The need to secure financial assets is as old as money itself. Even in the 21st Century it hasn’t gone away—in fact, it might be more of an issue now than at any point in history. Legendary poker player Doyle Brunson used to ‘secure his money’ by putting his bankroll of bills under the front wheel of his car and then backing over it it. That did the job at the time and his hard earned cash was protected from criminals and cheats.

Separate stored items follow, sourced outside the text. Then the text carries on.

-- ==== Sys2Proof/Laws/State.lean ====
section
/-! SUPPORT. Sys2Proof/Laws/State.lean: what the operations on the device leave alone, one lemma per field that each touches, and how
a command's outcome is formed. -/

namespace Sys2Proof.Machine

/-! ### Outcomes -/

/-- A command's effect on a live device. -/
theorem State.act_live (s : State) (f : Device → Device) (h : s.dev.dead = false) :
    s.act f = .next { s with dev := { f s.dev with mem := Memory.land s.dev.mem (f s.dev).wr, wr := [] } } := by
  simp [State.act, State.land, h]

/-- A dead device carries nothing out. -/
theorem State.act_dead (s : State) (f : Device → Device) (h : s.dev.dead = true) :
    s.act f = .next { s with dev := { s.dev with mem := Memory.land s.dev.mem s.dev.wr, wr := [] } } := by
  simp [State.act, State.land, h]

/-- Every effect ends in a next state with the queue as it stands. -/
theorem State.act_next (s : State) (f : Device → Device) : ∃ t, s.act f = .next t ∧ t.pending = s.pending := ⟨_, rfl, rfl⟩

theorem State.pin_next (s : State) (f : Device → Device) : ∃ t, s.pin f = .next t ∧ t.pending = s.pending := ⟨_, rfl, rfl⟩

/-! ### Registers under updates of other fields -/

@[simp] theorem Device.reg_landed (d : Device) (m : List Host.Cell) (w : List MemWrite) (r : Reg) (i : Nat) :
    ({ d with mem := m, wr := w } : Device).reg r i = d.reg r i := rfl
@[simp] theorem Device.reg_emit (d : Device) (o : Out) (r : Reg) (i : Nat) : (d.emit o).reg r i = d.reg r i := rfl
@[simp] theorem Device.reg_store (d : Device) (a : Nat) (bs : List Byte) (r : Reg) (i : Nat) : (d.store a bs).reg r i = d.reg r i := by
  unfold Device.store; split <;> rfl
@[simp] theorem Device.reg_zero (d : Device) (a n : Nat) (r : Reg) (i : Nat) : (d.zero a n).reg r i = d.reg r i := rfl
@[simp] theorem Device.reg_drew (d : Device) (r : Reg) (i : Nat) : d.drew.reg r i = d.reg r i := rfl
@[simp] theorem Device.reg_rolled (d : Device) (r : Reg) (i : Nat) : d.rolled.reg r i = d.reg r i := rfl
@[simp] theorem Device.reg_at (d : Device) (t : Nat) (r : Reg) (i : Nat) : (d.at_ t).reg r i = d.reg r i := rfl
@[simp] theorem Device.reg_hostWrite (d : Device) (fn : Fn) (a : Nat) (bs : List Byte) (r : Reg) (i : Nat) :
    (d.hostWrite fn a bs).reg r i = d.reg r i := by unfold Device.hostWrite; split <;> rfl
@[simp] theorem Device.reg_msix (d : Device) (fn : Fn) (v : Nat) (r : Reg) (i : Nat) : (d.msix fn v).reg r i = d.reg r i := by
  unfold Device.msix; split <;> rfl
@[simp] theorem Device.reg_signal (d : Device) (v : Nat) (r : Reg) (i : Nat) : (d.signal v).reg r i = d.reg r i := by
  unfold Device.signal; split <;> simp


/-! ### Register keys -/

/-- The number of a register determines it. -/
theorem Reg.ctorIdx_inj {r r' : Reg} (h : r.ctorIdx = r'.ctorIdx) : r = r' := by
  have key : ∀ x : Reg, Reg.all.getD x.ctorIdx .ID_REV = x := by intro x; cases x <;> rfl
  rw [← key r, ← key r', h]

theorem regKey_inj {r r' : Reg} {i j : Nat} (hi : i < 0x10000) (hj : j < 0x10000) (h : regKey r i = regKey r' j) : r = r' ∧ i = j := by
  unfold regKey at h
  have hc : r.ctorIdx = r'.ctorIdx := by omega
  exact ⟨Reg.ctorIdx_inj hc, by omega⟩

end Sys2Proof.Machine
end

Saving and using money is much more convenient now which is why the overwhelming majority of adults don’t carry their net worth around in a thick roll of hundred dollar bills. Even as the payment process becomes more and more frictionless both consumers and financial companies are forced to balance ease of use against security. This is a good starting point to examine a major issue in the mainstream adoption of cryptocurrency—the general public isn’t used to the idea that they’re completely in charge of how their financial resources are secured. The balance between ease of use and security is still present with cryptocurrency but the end user is ultimately left to determine the best way to protect their assets.
THE BEST WAY TO SECURE CRYPTOCURRENCY PURCHASES
By now, even novice cryptocurrency enthusiasts understand the security issues that come with using online wallets provided by exchanges. It may be the most convenient in terms of accessibility and use but there are significant security downsides. The fact that most online wallets require that you entrust your private keys to the online wallet provider could be their biggest security liability. When it comes to ownership and safety control of your private key is everything which is why more experienced crypto owners look elsewhere.
At the other end of the security spectrum is the paper wallet. The primary strength of the paper wallet is that it is completely offline and requires a sometimes tedious process to get your assets back into the blockchain ecosystem. Since you’re basically just printing out your private keys and associated addresses this solution is far from ‘state of the art’. Ironically, assets entrusted to a paper wallet share many similarities with cash and necessitate great care to store and protect. Also like cash—if your paper wallet is lost or destroyed you’ve lost access to your crypto assets. For this reason, many paper devotees keep their wallets in bank safe deposit boxes. Once again, you’re putting your assets into the stewardship of a third party and now you’ve involved the analog era financial system.
HARDWARE VS. SOFTWARE WALLETS
Software wallets are without a doubt the most popular type of cryptocurrency management tool. These are applications installed on your smartphone or PC and allows you to save, move and spend cryptocurrency in much the same way as an online wallet but offers the advantage of keeping private keys in your control. The quality of software wallets can vary widely as can the security of cellphones or computers. Using a high quality wallet on a well protected and encrypted cellphone is fairly safe. The problem is that you’re still connected to the Internet and hackers are intimately familiar with any security vulnerability—and particularly those of extremely popular models such as the iPhone.
The real and perceived security liabilities of software wallets has created a booming industry in hardware wallets. There are several types of hardware wallets from the Ledger Nano and KeepKey devices that interface with a separate application for asset management to the completely analog Ballet Cryptocurrency Wallet that closely resembles a thick metal credit or debit card. All hardware wallets share several characteristics. Most significantly, your private keys are stored offline in a device specially designed to offer the highest level of security. Hardware wallets use a proprietary software application to facilitate transactions but since your most sensitive information is offline your crypto assets are safe even in the event that a third party gains control of your PC or phone.
Another advantage of hardware wallets is that they create a de facto second authentication factor for transactions. The Ledger Nano and KeepKey require that you verify transaction details such as address and amount on the device screen as well as within its software counterpart. The additional step in the transaction process is a negligible trade-off or a significantly higher level of security. It also provides peace of mind should you lose a hardware wallet—assets can’t be compromised without access to the accompanying software along with knowledge of security protections such as device PIN and software password. A lost hardware wallet can be replaced and restored with the now ubiquitous 24 word recovery phrase.
Cryptocurrency offers unmatched freedom and personal control of financial assets. There’s much to be said for a completely decentralized financial ecosystem but it does require a higher degree of personal responsibility for the security of assets. Ultimately, that personal responsibility also includes a decision about the method by which you want to manage your assets. For most individuals who own significant crypto assets the hardware wallet provides the highest level of security while retaining a reasonable amount of convenience.